BEGIN TASK INPUTS

/-! ### Operation groups (R147) -/

/-- An operand is dense across the boundary above dimension `d`. -/
def denseAbove (r : TRec) (d : Nat) : Bool :=
  if r.loc = 2 then false
  else if r.packed ∧ d = 0 then r.stride 1 * 8 == (r.dim 0 * r.bits : Nat)
  else r.stride (d + 1) == r.stride d * (r.dim d : Nat)

/-- Merging is permitted: an element-wise, conversion or special-function operation, no MX operand. -/
def mergeable (op : Nat) (rs : List TRec) : Bool :=
  (decide (op ≤ 0x10) || isSpecial op || op == 0x40 || op == 0x41) && rs.all fun r => !isMx r.fmt

/-- The extent of a line after merging. -/
def lineExt (op : Nat) (rs : List TRec) (r : TRec) : Nat :=
  if !mergeable op rs then r.dim 0
  else
    ((List.range 4).foldl (fun (q : Nat × Bool) d =>
      if q.2 && rs.all fun t => denseAbove t d then (q.1 * r.dim (d + 1), true) else (q.1, false)) (r.dim 0, true)).1

/-- The walked indices of each operation group. -/
def opGroups (op : Nat) (rs : List TRec) (r : TRec) : List (List (List Nat)) :=
  let n := lineExt op rs r
  (groupsOf n (r.count / n + 1) (indices r.ext)).flatMap fun l => groupsOf 64 (l.length / 64 + 1) l

end Sys2Proof.Machine
end

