/-- R75, R151, R156, R162: a format that the operation does not permit. -/
def formatBad (v : VecIn) : Bool :=
  let op := v.x.op
  let bInt := (v.b.map (·.fmt)) != some 10
  (v.x.sr && (!([2, 3, 4, 11] : List Nat).contains v.y.fmt || op == 0x63 || op == 0x40)) ||
  (match op with
   | 0x35 => v.y.fmt != 10
   | 0x36 => (v.c.map (·.fmt)) != some 10
   | 0x40 => v.y.fmt != 8 || v.x.imm1.toNat % 8 == 7
   | 0x41 => v.a.fmt != 8
   | 0x50 | 0x60 | 0x61 | 0x62 => bInt
   | 0x63 => bInt || !([0, 1, 2, 10] : List Nat).contains v.y.fmt
   | 0x70 => v.a.fmt != 8 || v.y.fmt != 10 || (v.c.map (·.fmt)) != some 10
   | _ => false)

/-- R151: the operation codes. -/
def vecOps : List Nat :=
  [0x01, 0x02, 0x03, 0x04, 0x05, 0x06, 0x07, 0x08, 0x09, 0x10, 0x20, 0x21, 0x22, 0x23, 0x24, 0x25, 0x26, 0x27, 0x28, 0x29,
   0x2A, 0x30, 0x31, 0x32, 0x33, 0x34, 0x35, 0x36, 0x37, 0x40, 0x41, 0x50, 0x51, 0x60, 0x61, 0x62, 0x63, 0x70]

/-- R146: RED is set on an operation without reductions. -/
def redBad (x : Vec) : Bool :=
  x.red != 0 && !(decide (0x30 ≤ x.op) && decide (x.op ≤ 0x34)) && !(x.op == 0x35 && x.red == 1)

/-- R146: what a VEC breaks, if anything, with its records as they stand; `now`: it starts, so its banks count (R157). -/
def vecMalformed (c : PCore) (now : Bool) (d : BitVec 256) : Option (BitVec 8) :=
  let x := vecOf d
  let addrs := (recAddrs x).filterMap id
  let recs := recsOf c x
  let used := recs.filterMap id
  match firstCause
    [ (!headerOk d || dfield d 212 44 != 0 || addrs.any (fun r => recReadable c r && recReserved (recBytes c r)), 0x01),
      (!vecOps.contains x.op || addrs.any (fun r => !recReadable c r) || used.length != addrs.length || redBad x ||
        used.any recBad, 0x02) ] with
  | some e => some e
  | none =>
    match vecIn x recs with
    | none => some 0x02
    | some v => firstCause
        [ (v.dests.any (fun r => r.loc == 2 || (!isScatter x.op && touchesTwice r)) || (isScatter x.op && touchesTwice v.y) ||
            shapeBad v || formatBad v || v.sources.any bankBitsBad || (now && v.sources.any (bankRecBad c)) ||
            v.dests.any (fun r => v.sources.any (overlapBad r)), 0x02),
          (used.any outOfBounds, 0x03),
          (now && v.sources.any (bankStateBad c), 0x04) ]

/-- Split a piece at block boundaries. -/
def blockPieces : Nat → Nat → Bytes → List (Nat × Bytes)
  | 0, _, _ => []
  | f + 1, a, d => if d.isEmpty then [] else
      let k := 256 - a % 256
      (a, d.take k) :: blockPieces f (a + k) (d.drop k)
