-- ==== Sys2Proof/Machine/Pins.lean ====
section
/-! DEFINITION. Device reset (R378, R386, R395) and the pins and rails that cause it (R464, R471, R475 to R477); the end of
BOOTING (R20, R199, R200, R349, R364 to R366, R441, R484). -/

namespace Sys2Proof.Machine

/-! ### Device reset (R37, R371, R377, R378, R386, R437) -/

/-- R371, R375 to R377: the copy that the boot header names is in force; what was in progress is discarded. -/
def resetImage (i : Image) : Image :=
  let j := if i.atReset then swapImage i else i
  { j with
    verified := false, stagedVer := 0, stagedFloor := 0, stagedDigest := [], revoke := 0, phase := 0, done := 0, pending := []
    result := 0, atReset := false }

/-- What flash keeps of the mailbox side (R361). -/
def resetMail (m : Mail) : Mail :=
  { Mail.reset with
    opSecret := m.opSecret, factory := m.factory, copyA := m.copyA, copyB := m.copyB, images := m.images.map resetImage }

/-- R437, R441, R443: what the security core's store and fuses keep; the indices below the programmed NEXT are spent. -/
def resetSec (k : Sec) : Sec :=
  { Sec.reset with
    lmsNext := k.lmsProg, lmsProg := k.lmsProg, boots := k.boots + 1, revoked := k.revoked, fuseFloor := k.fuseFloor
    treeLeft := 32768 - k.lmsProg % 32768 }

/-- R395 to R397, R400: what flash keeps of the logs: the lifetime record is the newest copy. -/
def coldDiag (d : Diag) : Diag :=
  let last := d.flashLife.headD []
  { Diag.reset with
    eseq := d.eseq, flushed := d.eseq, flashLog := d.flashLog, dseq := d.dseq, flashDump := d.flashDump
    life := mapErase last 0x10, pom := mapGet last 0x10 0, flashLife := d.flashLife, wseq := d.wseq, pealSeq := d.pealSeq }

/-- R395: a warm reset also keeps the logs, the dump, the working copy and the evidence. -/
def warmDiag (d : Diag) : Diag := { d with eventQ := [], inject := Vector.replicate 16 none }

/-- R456, R466: a warm reset keeps the contract and the counters of the power block. -/
def warmPower (w : Power) : Power :=
  { Power.reset with
    con := w.con, conSet := w.conSet, inForce := BitVec.ofNat 16 (min w.con.fast.toNat w.con.minute.toNat), lpAborts := w.lpAborts
    limitedMin := w.limitedMin, missMin := w.missMin, throttleMin := w.throttleMin, res := w.res }

/-- R20, R401: the slots that a lifetime record marks as retired. -/
def retiredSlots (life : Lifetime) : List Nat := (List.range 136).filter fun p => mapGet life (0x0B80 + 16 * p + 12) 0 % 2 == 1

/-- R378, R386: a device reset. Flash, and in a warm reset the kept areas of the retention SRAM, remain. -/
def deviceReset (s : State) (warm : Bool) (cause : BitVec 4) : State :=
  let diag := if warm then warmDiag s.diag else coldDiag s.diag
  let t : State :=
    { State.reset with
      opt := s.opt, pins := { s.pins with pps := false }, ticks := s.ticks, mail := resetMail s.mail, sec := resetSec s.sec
      diag := diag, outbox := s.outbox, free := s.free, pending := s.pending
      hub := { Hub.reset with
        dev := .cold, causeDev := cause, bootAt := s.ticks, tripped := s.hub.tripped, slotRetired := retiredSlots diag.life
        eid := s.hub.eid, arpDone := s.hub.arpDone }
      ctxs := s.ctxs.map fun x => { Context.reset with cgen := if warm then x.cgen else Context.reset.cgen }
      pwr := if warm then warmPower s.pwr else Power.reset }
  lifeAdd t (if warm then 0x18 else 0x14) 1

/-- R378: the rails go down: PG_OUT goes low, and a cold reset follows when they were up. -/
def railsOff (s : State) (cause : BitVec 4) : State :=
  if s.pins.pgOut then deviceReset { s with pins := { s.pins with pgOut := false } } false cause else s

/-! ### PWR_EN, VIN_54, V12_SB, THERMTRIP#, PG_OUT, PERST# (R464, R471, R475 to R477) -/

/-- R475 to R477, R464: PWR_EN low removes the rails and ends a thermal trip, whose cause the next boot reads. -/
def drivePwrEn (level : Bool) (s : State) : State :=
  let s := { s with pins := { s.pins with pwrEn := level } }
  if level then s
  else
    let s := railsOff s 0
    if s.hub.tripped then modHub { s with pins := { s.pins with thermtrip := true } } fun h => { h with tripped := false } else s

def execPwrEn (level : Bool) (s : State) : Host.Outcome State Fault Refusal := done (drivePwrEn level s)

/-- R477: VIN_54 leaves its range, or returns. -/
def driveVin (inRange : Bool) (s : State) : State :=
  let s := { s with pins := { s.pins with vin54 := inRange } }
  if inRange then s else railsOff s 0

def execVin54 (inRange : Bool) (s : State) : Host.Outcome State Fault Refusal := done (driveVin inRange s)

/-- R477, R478: the standby rail is lost, or returns; without it the SMBus interface forgets its addresses, and THERMTRIP# is
not driven. -/
def driveV12 (present : Bool) (s : State) : State :=
  let s := { s with pins := { s.pins with v12sb := present, thermtrip := !present || !s.hub.tripped } }
  if present then s
  else modHub (railsOff s 0) fun h => { h with eid := 0, arpDone := false }

def execV12Sb (present : Bool) (s : State) : Host.Outcome State Fault Refusal := done (driveV12 present s)

/-- R464: a junction has reached 110 degrees: the trip is recorded, the rails go down, and the module stays off. -/
def thermalTrip (s : State) : State :=
  if !s.pins.pgOut then s
  else
    let s := railsOff (writeLife (lifeAdd s 0x20 1)) 2
    modHub { s with pins := { s.pins with thermtrip := false } } fun h => { h with tripped := true, causeDev := 2 }

def execThermtrip (_die : Fin 5) (s : State) : Host.Outcome State Fault Refusal := done (thermalTrip s)

/-- R401: a position that the lifetime record marks as failed. -/
def lifeFailed (s : State) (p : Nat) : Bool := mapGet s.diag.life (0x414 + 24 * p) 0 % 2 == 1

/-- R199: the positions in training while BOOTING: those fitted that have not failed before. -/
def startTraining (s : State) : State :=
  (List.range 80).foldl (fun s p => if (posGroup s p).isSome && !lifeFailed s p then modCtrl s p fun k => { k with training := true } else s) s

/-- R349, R475: BOOTING begins when power is good and PERST# is deasserted. -/
def beginBoot (s : State) : State :=
  if s.hub.dev = .cold ∧ s.pins.pgOut ∧ s.pins.perst then startTraining (modHub s fun h => { h with dev := .booting, bootAt := s.ticks })
  else s

/-- R475: every rail is in regulation. -/
def powerGood (s : State) : State :=
  if s.pins.pwrEn ∧ s.pins.vin54 ∧ s.pins.v12sb ∧ !s.hub.tripped ∧ !s.pins.pgOut then
    beginBoot { s with pins := { s.pins with pgOut := true } }
  else s

def execPgOut (s : State) : Host.Outcome State Fault Refusal := done (powerGood s)

/-- R366, R378, R477: PERST# asserted is a warm reset; its deassertion samples the straps and starts BOOTING. -/
def drivePerst (level : Bool) (profSel : BitVec 2) (forceSafe : Bool) (s : State) : State :=
  let was := s.pins.perst
  let s := { s with pins := { s.pins with perst := level } }
  if !s.pins.pwrEn || s.hub.tripped || was == level then s
  else if level then beginBoot { s with pins := { s.pins with profSel := profSel, forceSafe := forceSafe } }
  else if s.pins.pgOut then deviceReset s true 1
  else s

def execPerst (level : Bool) (profSel : BitVec 2) (forceSafe : Bool) (s : State) : Host.Outcome State Fault Refusal :=
  done (drivePerst level profSel forceSafe s)

/-! ### Configuration at boot (R364 to R366, R484) -/

/-- R485: the body of CFG_FAULT. -/
def cfgFaultBody (copy region reason : BitVec 8) (idx : Nat) : Bytes := [copy, region, reason, 0] ++ leBytes 2 idx

/-- R364: a copy is valid. -/
def copyValid (c : Carillon) : Bool := c.headerOk && c.digestOk

/-- R364: the copy in force is chosen. -/
def chooseCopy (s : State) : State :=
  let a := s.mail.copyA
  let b := s.mail.copyB
  let useB := copyValid b && (!copyValid a || decide (1 ≤ (b.gen - a.gen).toInt))
  if copyValid a || copyValid b then modHub s fun h => { h with cfgCopyB := useB, cfgDefault := false }
  else
    postNotice (modHub s fun h => { h with cfgCopyB := false, cfgDefault := true }) 0x000D none
      (cfgFaultBody 0xFF 0xFF (if a.headerOk || b.headerOk then 2 else 1) 0xFFFF)

/-- R366: the profile in force. -/
def chooseProfile (s : State) : State :=
  let c := copyInForce s
  modHub s fun h => { h with
    safe := !s.pins.forceSafe
    profile := if !s.pins.forceSafe then 0 else if !h.cfgDefault && c.profOk then c.profile else s.pins.profSel }

/-- R484: the records of the copy in force that this module cannot honour, by region and index. -/
def badRecords (s : State) : List (Nat × Nat) :=
  if s.hub.safe || s.hub.cfgDefault then []
  else (List.range 5).flatMap fun g =>
    let rs := regionRecs ((copyInForce s).data.getD g [])
    (((List.range rs.length).zip rs).filter fun p => !honoured s.opt p.2).map fun p => (g + 2, p.1)

/-- R364 to R366, R369, R484: the configuration is loaded. -/
def bootConfig (s : State) : State :=
  let s := chooseProfile (chooseCopy s)
  let cal := if s.hub.safe || s.hub.cfgDefault then List.replicate 0x128 0 else memRead ((copyInForce s).data.getD 5 []) 0 0x128
  let s := loadProfile (modMail s fun m => { m with cal := cal })
  (badRecords s).foldl (fun s p => postNotice s 0x000D none
    (cfgFaultBody (BitVec.ofNat 8 s.hub.cfgCopyB.toNat) (BitVec.ofNat 8 p.1) 4 p.2)) s

/-! ### Memory and maps at boot (R20, R199, R200) -/

/-- R199: the rate and margins with which a position has passed, if it has. -/
def passedAt (bad : List Nat) (ok : List (Nat × BitVec 2 × Word)) (p : Nat) : Option (BitVec 2 × Word) :=
  if bad.contains p then none
  else match ok.find? fun q => q.1 == p with
    | some q => if trainedOk q.2.1 q.2.2 then some q.2 else none
    | none => none

/-- R199, R200: the rates and margins of the positions that trained; a position that failed is never used again. -/
def trainPositions (s : State) (bad : List Nat) (ok : List (Nat × BitVec 2 × Word)) : State :=
  (List.range 80).foldl (fun s p =>
    if (posGroup s p).isNone then modCtrl s p fun k => { k with role := .failed, training := false }
    else match (if lifeFailed s p then none else passedAt bad ok p) with
      | some q => modCtrl s p fun k => { k with rate := q.1, eye := q.2, training := false }
      | none => failPos s p) s

/-- The controller position takes a channel. -/
def serveChan (s : State) (n p : Nat) : State :=
  modCtrl (modHub s fun h => setChanMap h n { ctrl := p % 20, status := .inService }) p fun k => { k with
    role := .inService, chan := some n, selfRefresh := false }

/-- R200: the channels of a group find their positions; the spare takes the first channel whose position has failed, the others
have none. `fresh`: positions that failed at this boot. -/
def mapGroup (fresh : List Nat) (s : State) (g : Nat) : State :=
  let b := groupBase s g
  let good := fun (s : State) i => (getCtrl s (b + i)).role != .failed
  let s := if good s 9 then modCtrl s (b + 9) fun k => { k with role := .spare, selfRefresh := true } else s
  (List.range 9).foldl (fun s j =>
    let n := 9 * g + j
    if good s j then serveChan s n (b + j)
    else
      let new := fresh.contains (b + j)
      if (getCtrl s (b + 9)).role = .spare then
        let s := serveChan s n (b + 9)
        if new then postNotice (countSwitchIn s (b + 9)) 0x000A none (channelBody n ((b + j) % 20) (some ((b + 9) % 20)) 5) else s
      else
        let s := modHub s fun h => setChanMap h n { ctrl := (b + j) % 20, status := .mappedOut }
        if new then postNotice s 0x000A none (channelBody n ((b + j) % 20) none 4) else s) s

/-- R199, R200: the channel map. -/
def buildChans (s : State) (bad : List Nat) (ok : List (Nat × BitVec 2 × Word)) : State :=
  let fresh := (List.range 80).filter fun p => !lifeFailed s p && (passedAt bad ok p).isNone
  (List.range (spareGroups s)).foldl (mapGroup fresh) (trainPositions s bad ok)

/-- R19, R20: the slots of a die that serve cores before any spare does, in ascending order, whichever slots the fuses name as
spares (assumption log 120). -/
def firstSlots (s : State) (d : Nat) : List Nat := ((List.range 34).map (34 * d + ·)).filter fun p => !s.opt.spares.contains p

/-- R20, R21: the core map of a die: a retired slot is replaced by a spare, or its logical core is retired. -/
def mapDie (s : State) (d : Nat) : State :=
  let firsts := firstSlots s d
  (List.range 32).foldl (fun s j =>
    let n := 32 * d + j
    let p := firsts.getD j 0
    if !s.hub.slotRetired.contains p then modHub s fun h => setCoreMap h n { phys := p, status := .inService }
    else
      let rest := (firsts.drop 32) ++ s.opt.spares.filter fun q => q / 34 == d
      match rest.find? fun q => !s.hub.slotRetired.contains q && !((List.range 128).any fun m => inService s m && physOf s m == q) with
      | some q => modHub s fun h => setCoreMap h n { phys := q, status := .inService }
      | none => modHub s fun h => setCoreMap h n { phys := p, status := .retired }) s

/-! ### The end of BOOTING (R349) -/

/-- R349, R441: what keeps the device from STANDBY sends it to FENCED. Without a verified Belfry image the boot ROM serves. -/
def bootFenced (s : State) (belfryOk : Bool) : State :=
  serveDeferred (enterFenced (modHub s fun h => { h with bootRom := !belfryOk }))

/-- R349, R456: the module is up. -/
def bootStandby (s : State) : State :=
  let s := postNotice (modHub s fun h => { h with dev := .standby }) 0x000B none [1, 2]
  serveDeferred (if s.hub.causeDev = 1 then s else postOperator s 0x0104 [])

/-- R349: BOOTING ends. `belfryOk`: a Belfry image verifies; `hubOk`: the hub self-test passes; `bad`: positions that failed at every
rate; `ok`: rate and margins of the others. -/
def finishBoot (belfryOk hubOk : Bool) (bad : List Nat) (ok : List (Nat × BitVec 2 × Word)) (s : State) : State :=
  if s.hub.dev ≠ .booting then s
  else if !belfryOk then bootFenced s false
  else if !s.mail.copyA.factoryOk && !s.mail.copyB.factoryOk then
    bootFenced (postNotice s 0x000D none (cfgFaultBody 0xFF 0 5 0xFFFF)) true
  else
    let s := buildChans (bootConfig s) bad ok
    let s := coreChange ((List.range 4).foldl mapDie s) fun h => h
    if hubOk then bootStandby s else bootFenced s true

def execBootComplete (belfryOk hubOk : Bool) (bad : List Pos) (trained : List (Pos × BitVec 2 × Word)) (s : State) :
    Host.Outcome State Fault Refusal :=
  done (finishBoot belfryOk hubOk (bad.map (·.val)) (trained.map fun q => (q.1.val, q.2.1, q.2.2)) s)

end Sys2Proof.Machine
end

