-- ==== Sys2Proof/Machine/Dispatch.lean ====
section
/-! DEFINITION. The meaning of every command: one arm per constructor, each one call of its meaning. -/

namespace Sys2Proof.Machine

END TASK INPUTS

» PROBLEM TO WORK ON:
Search the data above for the word "flatMap" and show every line that has it.

» ANSWER BELOW:
  (groupsOf n (r.count / n + 1) (indices r.ext)).flatMap fun l => groupsOf 64 (l.length / 64 + 1) l
  else (List.range 5).flatMap fun g =>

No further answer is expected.